Exercise brief: Where in the listing does the string "pending" appear? Copy every line that holds it.

Source material:
-- ==== Sys2Proof/Laws/Kept.lean ====
section
/-!
SUPPORT. One lemma per field for counting, arrivals, records and events, and for device time running on: what each leaves.
-/
namespace Sys2Proof.Machine

theorem pmuAddAt_rest : ∀ (f : Nat) (s : State) (n k : Nat),
    (s.pmuAddAt n k f).1 = { s with regs := (s.pmuAddAt n k f).1.regs, shadow := (s.pmuAddAt n k f).1.shadow }
  | 0, _, _, _ => rfl
  | f + 1, s, n, k => by
    simp only [State.pmuAddAt]
    split
    · rfl
    · split
      · rw [pmuAddAt_rest f]; rfl
      · rfl

theorem pmuRaw_rest (s : State) (n k : Nat) :
    (s.pmuRaw n k).1 = { s with regs := (s.pmuRaw n k).1.regs, shadow := (s.pmuRaw n k).1.shadow } := by
  unfold State.pmuRaw
  split
  · rfl
  · exact pmuAddAt_rest _ _ _ _

theorem pmu_rest (s : State) (n : Nat) :
    s.pmu n = { s with regs := (s.pmu n).regs, shadow := (s.pmu n).shadow, mem := (s.pmu n).mem, recd := (s.pmu n).recd, ic := (s.pmu n).ic } := by
  have h := (kept_foldl (fun t c => t.arrive 313 (BitVec.ofNat 32 c)) (fun t c => kept_arrive t _ _) (s.pmuRaw n 1).2
    (s.pmuRaw n 1).1).rest
  have e : s.pmu n = (s.pmuRaw n 1).2.foldl (fun t c => t.arrive 313 (BitVec.ofNat 32 c)) (s.pmuRaw n 1).1 := rfl
  rw [← e] at h
  rw [h, pmuRaw_rest]

theorem not_book_domStat : ¬ Book F.PWR_DOM_STAT_ON.addr := by simp [Book, F.PWR_DOM_STAT_ON, R.PWR_DOM_STAT]

theorem domOn_congr {s t : State} (h : t.get F.PWR_DOM_STAT_ON = s.get F.PWR_DOM_STAT_ON) (g : t.pwr = s.pwr) (d : Nat) :
    t.domOn d = s.domOn d := by simp [State.domOn, h, g]

/-! pmuRaw. -/

@[simp] theorem State.pmuRaw_nvm (s : State) (n k : Nat) : (s.pmuRaw n k).1.nvm = s.nvm := by rw [(pmuRaw_rest s n k)]
@[simp] theorem State.pmuRaw_pwr (s : State) (n k : Nat) : (s.pmuRaw n k).1.pwr = s.pwr := by rw [(pmuRaw_rest s n k)]
@[simp] theorem State.pmuRaw_fe (s : State) (n k : Nat) : (s.pmuRaw n k).1.fe = s.fe := by rw [(pmuRaw_rest s n k)]
@[simp] theorem State.pmuRaw_est (s : State) (n k : Nat) : (s.pmuRaw n k).1.est = s.est := by rw [(pmuRaw_rest s n k)]
@[simp] theorem State.pmuRaw_surv (s : State) (n k : Nat) : (s.pmuRaw n k).1.surv = s.surv := by rw [(pmuRaw_rest s n k)]
@[simp] theorem State.pmuRaw_trk (s : State) (n k : Nat) : (s.pmuRaw n k).1.trk = s.trk := by rw [(pmuRaw_rest s n k)]
@[simp] theorem State.pmuRaw_sk (s : State) (n k : Nat) : (s.pmuRaw n k).1.sk = s.sk := by rw [(pmuRaw_rest s n k)]
@[simp] theorem State.pmuRaw_jobs (s : State) (n k : Nat) : (s.pmuRaw n k).1.jobs = s.jobs := by rw [(pmuRaw_rest s n k)]
@[simp] theorem State.pmuRaw_alc (s : State) (n k : Nat) : (s.pmuRaw n k).1.alc = s.alc := by rw [(pmuRaw_rest s n k)]
@[simp] theorem State.pmuRaw_srv (s : State) (n k : Nat) : (s.pmuRaw n k).1.srv = s.srv := by rw [(pmuRaw_rest s n k)]
@[simp] theorem State.pmuRaw_dsf (s : State) (n k : Nat) : (s.pmuRaw n k).1.dsf = s.dsf := by rw [(pmuRaw_rest s n k)]
@[simp] theorem State.pmuRaw_syncEdge (s : State) (n k : Nat) : (s.pmuRaw n k).1.syncEdge = s.syncEdge := by rw [(pmuRaw_rest s n k)]
@[simp] theorem State.pmuRaw_ha (s : State) (n k : Nat) : (s.pmuRaw n k).1.ha = s.ha := by rw [(pmuRaw_rest s n k)]
@[simp] theorem State.pmuRaw_kz (s : State) (n k : Nat) : (s.pmuRaw n k).1.kz = s.kz := by rw [(pmuRaw_rest s n k)]
@[simp] theorem State.pmuRaw_gn (s : State) (n k : Nat) : (s.pmuRaw n k).1.gn = s.gn := by rw [(pmuRaw_rest s n k)]
@[simp] theorem State.pmuRaw_net (s : State) (n k : Nat) : (s.pmuRaw n k).1.net = s.net := by rw [(pmuRaw_rest s n k)]
@[simp] theorem State.pmuRaw_can (s : State) (n k : Nat) : (s.pmuRaw n k).1.can = s.can := by rw [(pmuRaw_rest s n k)]
@[simp] theorem State.pmuRaw_be (s : State) (n k : Nat) : (s.pmuRaw n k).1.be = s.be := by rw [(pmuRaw_rest s n k)]
@[simp] theorem State.pmuRaw_cp (s : State) (n k : Nat) : (s.pmuRaw n k).1.cp = s.cp := by rw [(pmuRaw_rest s n k)]
@[simp] theorem State.pmuRaw_scrub (s : State) (n k : Nat) : (s.pmuRaw n k).1.scrub = s.scrub := by rw [(pmuRaw_rest s n k)]
@[simp] theorem State.pmuRaw_cyc (s : State) (n k : Nat) : (s.pmuRaw n k).1.cyc = s.cyc := by rw [(pmuRaw_rest s n k)]
@[simp] theorem State.pmuRaw_freeCount (s : State) (n k : Nat) : (s.pmuRaw n k).1.freeCount = s.freeCount := by rw [(pmuRaw_rest s n k)]
@[simp] theorem State.pmuRaw_out (s : State) (n k : Nat) : (s.pmuRaw n k).1.out = s.out := by rw [(pmuRaw_rest s n k)]
@[simp] theorem State.pmuRaw_pending (s : State) (n k : Nat) : (s.pmuRaw n k).1.pending = s.pending := by rw [(pmuRaw_rest s n k)]
@[simp] theorem State.pmuRaw_time (s : State) (n k : Nat) : (s.pmuRaw n k).1.time = s.time := by rw [(pmuRaw_rest s n k)]
@[simp] theorem State.pmuRaw_now (s : State) (n k : Nat) : (s.pmuRaw n k).1.now = s.now := by simp [State.now]
@[simp] theorem State.pmuRaw_stamp (s : State) (n k : Nat) : (s.pmuRaw n k).1.stamp = s.stamp := by simp [State.stamp]

/-! pmu. -/

@[simp] theorem State.pmu_nvm (s : State) (n : Nat) : (s.pmu n).nvm = s.nvm := by rw [(pmu_rest s n)]
@[simp] theorem State.pmu_pwr (s : State) (n : Nat) : (s.pmu n).pwr = s.pwr := by rw [(pmu_rest s n)]
@[simp] theorem State.pmu_fe (s : State) (n : Nat) : (s.pmu n).fe = s.fe := by rw [(pmu_rest s n)]
@[simp] theorem State.pmu_est (s : State) (n : Nat) : (s.pmu n).est = s.est := by rw [(pmu_rest s n)]
@[simp] theorem State.pmu_surv (s : State) (n : Nat) : (s.pmu n).surv = s.surv := by rw [(pmu_rest s n)]
@[simp] theorem State.pmu_trk (s : State) (n : Nat) : (s.pmu n).trk = s.trk := by rw [(pmu_rest s n)]
@[simp] theorem State.pmu_sk (s : State) (n : Nat) : (s.pmu n).sk = s.sk := by rw [(pmu_rest s n)]
@[simp] theorem State.pmu_jobs (s : State) (n : Nat) : (s.pmu n).jobs = s.jobs := by rw [(pmu_rest s n)]
@[simp] theorem State.pmu_alc (s : State) (n : Nat) : (s.pmu n).alc = s.alc := by rw [(pmu_rest s n)]
@[simp] theorem State.pmu_srv (s : State) (n : Nat) : (s.pmu n).srv = s.srv := by rw [(pmu_rest s n)]
@[simp] theorem State.pmu_dsf (s : State) (n : Nat) : (s.pmu n).dsf = s.dsf := by rw [(pmu_rest s n)]
@[simp] theorem State.pmu_syncEdge (s : State) (n : Nat) : (s.pmu n).syncEdge = s.syncEdge := by rw [(pmu_rest s n)]
@[simp] theorem State.pmu_ha (s : State) (n : Nat) : (s.pmu n).ha = s.ha := by rw [(pmu_rest s n)]
@[simp] theorem State.pmu_kz (s : State) (n : Nat) : (s.pmu n).kz = s.kz := by rw [(pmu_rest s n)]
@[simp] theorem State.pmu_gn (s : State) (n : Nat) : (s.pmu n).gn = s.gn := by rw [(pmu_rest s n)]
@[simp] theorem State.pmu_net (s : State) (n : Nat) : (s.pmu n).net = s.net := by rw [(pmu_rest s n)]
@[simp] theorem State.pmu_can (s : State) (n : Nat) : (s.pmu n).can = s.can := by rw [(pmu_rest s n)]
@[simp] theorem State.pmu_be (s : State) (n : Nat) : (s.pmu n).be = s.be := by rw [(pmu_rest s n)]
@[simp] theorem State.pmu_cp (s : State) (n : Nat) : (s.pmu n).cp = s.cp := by rw [(pmu_rest s n)]
@[simp] theorem State.pmu_scrub (s : State) (n : Nat) : (s.pmu n).scrub = s.scrub := by rw [(pmu_rest s n)]
@[simp] theorem State.pmu_cyc (s : State) (n : Nat) : (s.pmu n).cyc = s.cyc := by rw [(pmu_rest s n)]
@[simp] theorem State.pmu_freeCount (s : State) (n : Nat) : (s.pmu n).freeCount = s.freeCount := by rw [(pmu_rest s n)]
@[simp] theorem State.pmu_out (s : State) (n : Nat) : (s.pmu n).out = s.out := by rw [(pmu_rest s n)]
@[simp] theorem State.pmu_pending (s : State) (n : Nat) : (s.pmu n).pending = s.pending := by rw [(pmu_rest s n)]
@[simp] theorem State.pmu_time (s : State) (n : Nat) : (s.pmu n).time = s.time := by rw [(pmu_rest s n)]
@[simp] theorem State.pmu_now (s : State) (n : Nat) : (s.pmu n).now = s.now := by simp [State.now]
@[simp] theorem State.pmu_stamp (s : State) (n : Nat) : (s.pmu n).stamp = s.stamp := by simp [State.stamp]
theorem State.pmu_word (s : State) (n : Nat) (hn : n < 256) {x : Nat} (h : ¬ Book x) : (s.pmu n).word x = s.word x := (kept_pmu s n hn).word x h
theorem State.pmu_shWord (s : State) (n : Nat) (hn : n < 256) {x : Nat} (h : ¬ Book x) : (s.pmu n).shWord x = s.shWord x := (kept_pmu s n hn).shWord x h
theorem State.pmu_get (s : State) (n : Nat) (hn : n < 256) {x : Fld} (h : ¬ Book x.addr) : (s.pmu n).get x = s.get x := (kept_pmu s n hn).get h
theorem State.pmu_flag (s : State) (n : Nat) (hn : n < 256) {x : Fld} (h : ¬ Book x.addr) : (s.pmu n).flag x = s.flag x := (kept_pmu s n hn).flag h
theorem State.pmu_domOn (s : State) (n : Nat) (hn : n < 256) (d : Nat) : (s.pmu n).domOn d = s.domOn d :=
  domOn_congr ((kept_pmu s n hn).get not_book_domStat) (State.pmu_pwr s n) d
theorem State.pmu_byte (s : State) (n : Nat) (hn : n < 256) {x : Nat} (h : ¬ s.BookMem x) : (s.pmu n).byte x = s.byte x := (kept_pmu s n hn).byte x h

Your solution:
@[simp] theorem State.pmuRaw_pending (s : State) (n k : Nat) : (s.pmuRaw n k).1.pending = s.pending := by rw [(pmuRaw_rest s n k)]
@[simp] theorem State.pmu_pending (s : State) (n : Nat) : (s.pmu n).pending = s.pending := by rw [(pmu_rest s n)]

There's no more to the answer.